Take the material below and output exactly the run of lines from the one containing "changes nothing. -/" down to the one containing "dst := v, owner", with both included.
--- --- ---
-- ==== Sys2Proof/Machine/Dev.lean ====
section
/-! DEFINITION. The DEV path of a core: the shingle registers below 0x8000, and the window on the core's own
matrix unit and copy records above (R265, R340). -/

namespace Sys2Proof.Machine

/-! ### Items of the core window -/

/-- The code of a block length; 3 for a slot with no scales bound. -/
def blockCode (b : Option Nat) : Nat :=
  match b with
  | some 8 => 0
  | some 16 => 1
  | some 32 => 2
  | _ => 3

/-- The block length of a code. -/
def codeBlock (n : Nat) : Option Nat :=
  match n with
  | 0 => some 8
  | 1 => some 16
  | 2 => some 32
  | _ => none

/-- The code of a slot's state. -/
def SlotState.code : SlotState → Nat
  | .free => 0
  | .claimed => 1
  | .loading => 2
  | .ready => 3

/-- The state that a written code gives: 2 is taken as READY. -/
def codeState (n : Nat) : SlotState :=
  match n with
  | 0 => .free
  | 1 => .claimed
  | _ => .ready

/-- A slot word. -/
def Slot.word (t : Slot) : Nat := t.st.code + t.fmt.toNat * 4 + t.kv % 256 * 256 + blockCode t.blk * 65536

/-- A slot with its word written; elements that a gather left out stay so only under the same format. -/
def Slot.ofWord (t : Slot) (v : Nat) : Slot :=
  { t with st := codeState (v % 4), fmt := BitVec.ofNat 5 (v / 4), kv := bitsOf v 15 8, blk := codeBlock (bitsOf v 17 16)
           absent := if t.fmt = BitVec.ofNat 5 (v / 4) then t.absent else [] }

/-- The code of an accumulator's kind. -/
def AccKind.code : AccKind → Nat
  | .z => 0
  | .f32 => 1
  | .s32 => 2

/-- An accumulator with its kind written; 3 changes nothing. -/
def Acc.ofKind (a : Acc) (v : Nat) : Acc :=
  match v % 4 with
  | 0 => { a with kind := .z }
  | 1 => { a with kind := .f32 }
  | 2 => { a with kind := .s32 }
  | _ => a

/-- A byte of an accumulator. -/
def Acc.byte (a : Acc) (o : Nat) : Byte := BitVec.ofNat 8 (a.elem (o / 4) / 2 ^ (8 * (o % 4)))

/-- An accumulator with a byte replaced. -/
def Acc.setByte (a : Acc) (o : Nat) (b : Byte) : Acc :=
  let v : BitVec 32 := BitVec.ofNat 32 (natOf (setAt (bytesOf 4 (a.elem (o / 4))) (o % 4) b))
  { a with elems := if v = 0 then adel a.elems (o / 4) else aset a.elems (o / 4) v }

/-- A slot with a byte of its data replaced: the elements that the byte holds are no longer left out. -/
def Slot.setByte (t : Slot) (o : Nat) (b : Byte) : Slot :=
  let eb := fmtBits t.fmt.toNat
  let first := o % 64 * 8 / eb
  let last := (o % 64 * 8 + 7) / eb
  { t with data := t.data.write o b
           absent := t.absent.filter (fun n => !decide (n / 128 = o / 64 ∧ first ≤ n % 128 ∧ n % 128 ≤ last)) }

/-- A word of a copy record. -/
def CopyRec.word (r : CopyRec) (j : Nat) : Word :=
  match j with
  | 0 => r.dst
  | 1 => r.src
  | 2 => r.desc
  | 3 => BitVec.ofNat 64 ((if r.valid then 2 ^ 63 else 0) + r.tag % 2 ^ 17)
  | 4 => BitVec.ofNat 64 (r.seq % 2 ^ 32)
  | 5 => r.readInst
  | 6 => r.writeInst
  | _ => 0

/-- A copy record with a word written. -/
def CopyRec.setWord (r : CopyRec) (j : Nat) (v : Word) : CopyRec :=
  match j with
  | 0 => { r with dst := v, owner := Option.none }
  | 1 => { r with src := v, owner := Option.none }
  | 2 => { r with desc := v, owner := Option.none }
  | 3 => { r with valid := v.getLsbD 63, tag := v.toNat % 2 ^ 17, owner := Option.none }
  | 4 => { r with seq := v.toNat % 2 ^ 32, owner := Option.none }
  | 5 => { r with readInst := v, owner := Option.none }
  | 6 => { r with writeInst := v, owner := Option.none }
  | _ => r

/-- The slot whose data, scales or word stand at an offset. -/
def windowSlot (off : Nat) : Option (Fin 16) :=
  let n :=
    if 0x8000 ≤ off ∧ off < 0xC000 then some ((off - 0x8000) / 0x400)
    else if 0xE000 ≤ off ∧ off < 0xF000 then some ((off - 0xE000) / 256)
    else none
  n.map (fun i => ⟨i % 16, Nat.mod_lt _ (by decide)⟩)

/-- The register-like item at an offset. -/
def Core.windowWord (c : Core) (off : Nat) : Word :=
  if h : 0xD000 ≤ off ∧ off < 0xD080 then
    BitVec.ofNat 64 (c.mat.slots[(off - 0xD000) / 8]'(by omega)).word
  else if h : 0xD080 ≤ off ∧ off < 0xD0A0 then
    BitVec.ofNat 64 (c.mat.accs[(off - 0xD080) / 8]'(by omega)).kind.code
  else if h : 0xD100 ≤ off ∧ off < 0xD300 then
    (c.eng.copyRecs[(off - 0xD100) / 64]'(by omega)).word ((off - 0xD100) / 8 % 8)
  else 0

/-- A byte of the core window. -/
def Core.windowByte (c : Core) (off : Nat) : Byte :=
  if h : 0x8000 ≤ off ∧ off < 0xC000 then
    (c.mat.slots[(off - 0x8000) / 0x400]'(by omega)).data.read ((off - 0x8000) % 0x400)
  else if h : 0xC000 ≤ off ∧ off < 0xD000 then
    (c.mat.accs[(off - 0xC000) / 0x400]'(by omega)).byte ((off - 0xC000) % 0x400)
  else if h : 0xE000 ≤ off ∧ off < 0xF000 then
    (c.mat.slots[(off - 0xE000) / 256]'(by omega)).scales.read ((off - 0xE000) % 256)
  else BitVec.ofNat 8 ((c.windowWord (off / 8 * 8)).toNat / 2 ^ (8 * (off % 8)))

/-- A byte of operand memory, an accumulator or the scales is written. -/
def Core.windowSetByte (c : Core) (off : Nat) (b : Byte) : Core :=
  if h : 0x8000 ≤ off ∧ off < 0xC000 then
    let i := (off - 0x8000) / 0x400
    have hi : i < 16 := by omega
    { c with mat := { c.mat with slots := c.mat.slots.set i (c.mat.slots[i].setByte ((off - 0x8000) % 0x400) b) } }
  else if h : 0xC000 ≤ off ∧ off < 0xD000 then
    let i := (off - 0xC000) / 0x400
    have hi : i < 4 := by omega
    { c with mat := { c.mat with accs := c.mat.accs.set i (c.mat.accs[i].setByte ((off - 0xC000) % 0x400) b) } }
  else if h : 0xE000 ≤ off ∧ off < 0xF000 then
    let i := (off - 0xE000) / 256
    have hi : i < 16 := by omega
    { c with mat := { c.mat with slots := c.mat.slots.set i { c.mat.slots[i] with scales := c.mat.slots[i].scales.write ((off - 0xE000) % 256) b } } }
  else c

/-- A register-like item is written: a slot word, a kind, a word of a copy record, the copy control. -/
def State.windowSetWord (s : State) (off : Nat) (v : Word) : State :=
  if h : 0xD000 ≤ off ∧ off < 0xD080 then
    let i := (off - 0xD000) / 8
    have hi : i < 16 := by omega
    s.onMat (fun m => { m with slots := m.slots.set i (m.slots[i].ofWord v.toNat) })
  else if h : 0xD080 ≤ off ∧ off < 0xD0A0 then
    let i := (off - 0xD080) / 8
    have hi : i < 4 := by omega
    s.onMat (fun m => { m with accs := m.accs.set i (m.accs[i].ofKind v.toNat) })
  else if h : 0xD100 ≤ off ∧ off < 0xD300 then
    let i := (off - 0xD100) / 64
    have hi : i < 8 := by omega
    s.onEng (fun e => { e with copyRecs := e.copyRecs.set i (e.copyRecs[i].setWord ((off - 0xD100) / 8 % 8) v) })
  else if off = 0xD300 then
    if v = 1 then s.squashCopies else if v = 2 then s.reissue else s
  else s

/-! ### Loads and stores on DEV (R340) -/

/-- The slot in LOADING that an access to the window must wait for. -/
def Core.windowWaits (c : Core) (off : Nat) : Option (Fin 16) :=
  match windowSlot off with
  | some i => if c.mat.slots[i].st = SlotState.loading then some i else none
  | none => none

/-- A load of up to 16 bytes on DEV. -/
def State.devRead (s : State) (off n : Nat) : List Byte × State :=
  if off < 0x8000 then s.readBytes (.core s.core.id) (shingleOf s.core.id) off n
  else ((List.range n).map (fun i => s.core.windowByte (off + i)), s)

/-- The value of a register with listed bytes of it replaced. -/
def mergeWord (old : Word) (bs : List (Nat × Byte)) : Word :=
  BitVec.ofNat 64 (natOf (bs.foldl (fun l b => setAt l b.1 b.2) (bytesOf 8 old.toNat)))

/-- One register of DEV is written, if any of its bytes is: bytes that a predicate leaves out keep what a read
gives. -/
def State.devWriteReg (s : State) (off : Nat) (bs : List (Nat × Byte)) : State :=
  if bs.isEmpty then s
  else if off < 0x8000 then
    let src : RegSrc := .core s.core.id
    let sh := shingleOf s.core.id
    s.writeReg src sh off (mergeWord (s.plainReg src sh off) bs)
  else s.windowSetWord off (mergeWord (s.core.windowWord off) bs)

/-- A store of listed bytes (offset from `off`, byte) of an access of `n` bytes on DEV. -/
def State.devWrite (s : State) (off n : Nat) (bs : List (Nat × Byte)) : State :=
  if devRegisterLike off then
    let s1 := s.devWriteReg off (bs.filter (fun b => decide (b.1 < 8)))
    if 8 < n then s1.devWriteReg (off + 8) ((bs.filter (fun b => decide (8 ≤ b.1))).map (fun b => (b.1 - 8, b.2))) else s1
  else { s with core := bs.foldl (fun c b => c.windowSetByte (off + b.1) b.2) s.core }

/-- What a store on DEV must wait for: a slot that is LOADING, or the reduce copies before a squash (R164). -/
def State.devStoreWaits (s : State) (off : Nat) (bs : List (Nat × Byte)) : Option (WaitReason × Word) :=
  let word (o : Nat) : Option (Fin 16) :=
    if h : 0xD000 ≤ o ∧ o < 0xD080 then
      let i : Fin 16 := ⟨(o - 0xD000) / 8, by omega⟩
      if s.core.mat.slots[i].st = SlotState.loading then some i else none
    else none
  let second := if bs.any (fun b => decide (8 ≤ b.1)) then word (off + 8) else none
  match (s.core.windowWaits off).orElse (fun _ => (word off).orElse (fun _ => second)) with
  | some i => some (.slot, BitVec.ofNat 64 i.val)
  | none =>
    if off = 0xD300 ∧ mergeWord 0 (bs.filter (fun b => decide (b.1 < 8))) = 1 ∧ s.core.reducing then some (.copy, 0) else none

end Sys2Proof.Machine
end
--- --- ---
**REPLY TO THE TASK:**
/-- An accumulator with its kind written; 3 changes nothing. -/
def Acc.ofKind (a : Acc) (v : Nat) : Acc :=
  match v % 4 with
  | 0 => { a with kind := .z }
  | 1 => { a with kind := .f32 }
  | 2 => { a with kind := .s32 }
  | _ => a

/-- A byte of an accumulator. -/
def Acc.byte (a : Acc) (o : Nat) : Byte := BitVec.ofNat 8 (a.elem (o / 4) / 2 ^ (8 * (o % 4)))

/-- An accumulator with a byte replaced. -/
def Acc.setByte (a : Acc) (o : Nat) (b : Byte) : Acc :=
  let v : BitVec 32 := BitVec.ofNat 32 (natOf (setAt (bytesOf 4 (a.elem (o / 4))) (o % 4) b))
  { a with elems := if v = 0 then adel a.elems (o / 4) else aset a.elems (o / 4) v }

/-- A slot with a byte of its data replaced: the elements that the byte holds are no longer left out. -/
def Slot.setByte (t : Slot) (o : Nat) (b : Byte) : Slot :=
  let eb := fmtBits t.fmt.toNat
  let first := o % 64 * 8 / eb
  let last := (o % 64 * 8 + 7) / eb
  { t with data := t.data.write o b
           absent := t.absent.filter (fun n => !decide (n / 128 = o / 64 ∧ first ≤ n % 128 ∧ n % 128 ≤ last)) }

/-- A word of a copy record. -/
def CopyRec.word (r : CopyRec) (j : Nat) : Word :=
  match j with
  | 0 => r.dst
  | 1 => r.src
  | 2 => r.desc
  | 3 => BitVec.ofNat 64 ((if r.valid then 2 ^ 63 else 0) + r.tag % 2 ^ 17)
  | 4 => BitVec.ofNat 64 (r.seq % 2 ^ 32)
  | 5 => r.readInst
  | 6 => r.writeInst
  | _ => 0

/-- A copy record with a word written. -/
def CopyRec.setWord (r : CopyRec) (j : Nat) (v : Word) : CopyRec :=
  match j with
  | 0 => { r with dst := v, owner := Option.none }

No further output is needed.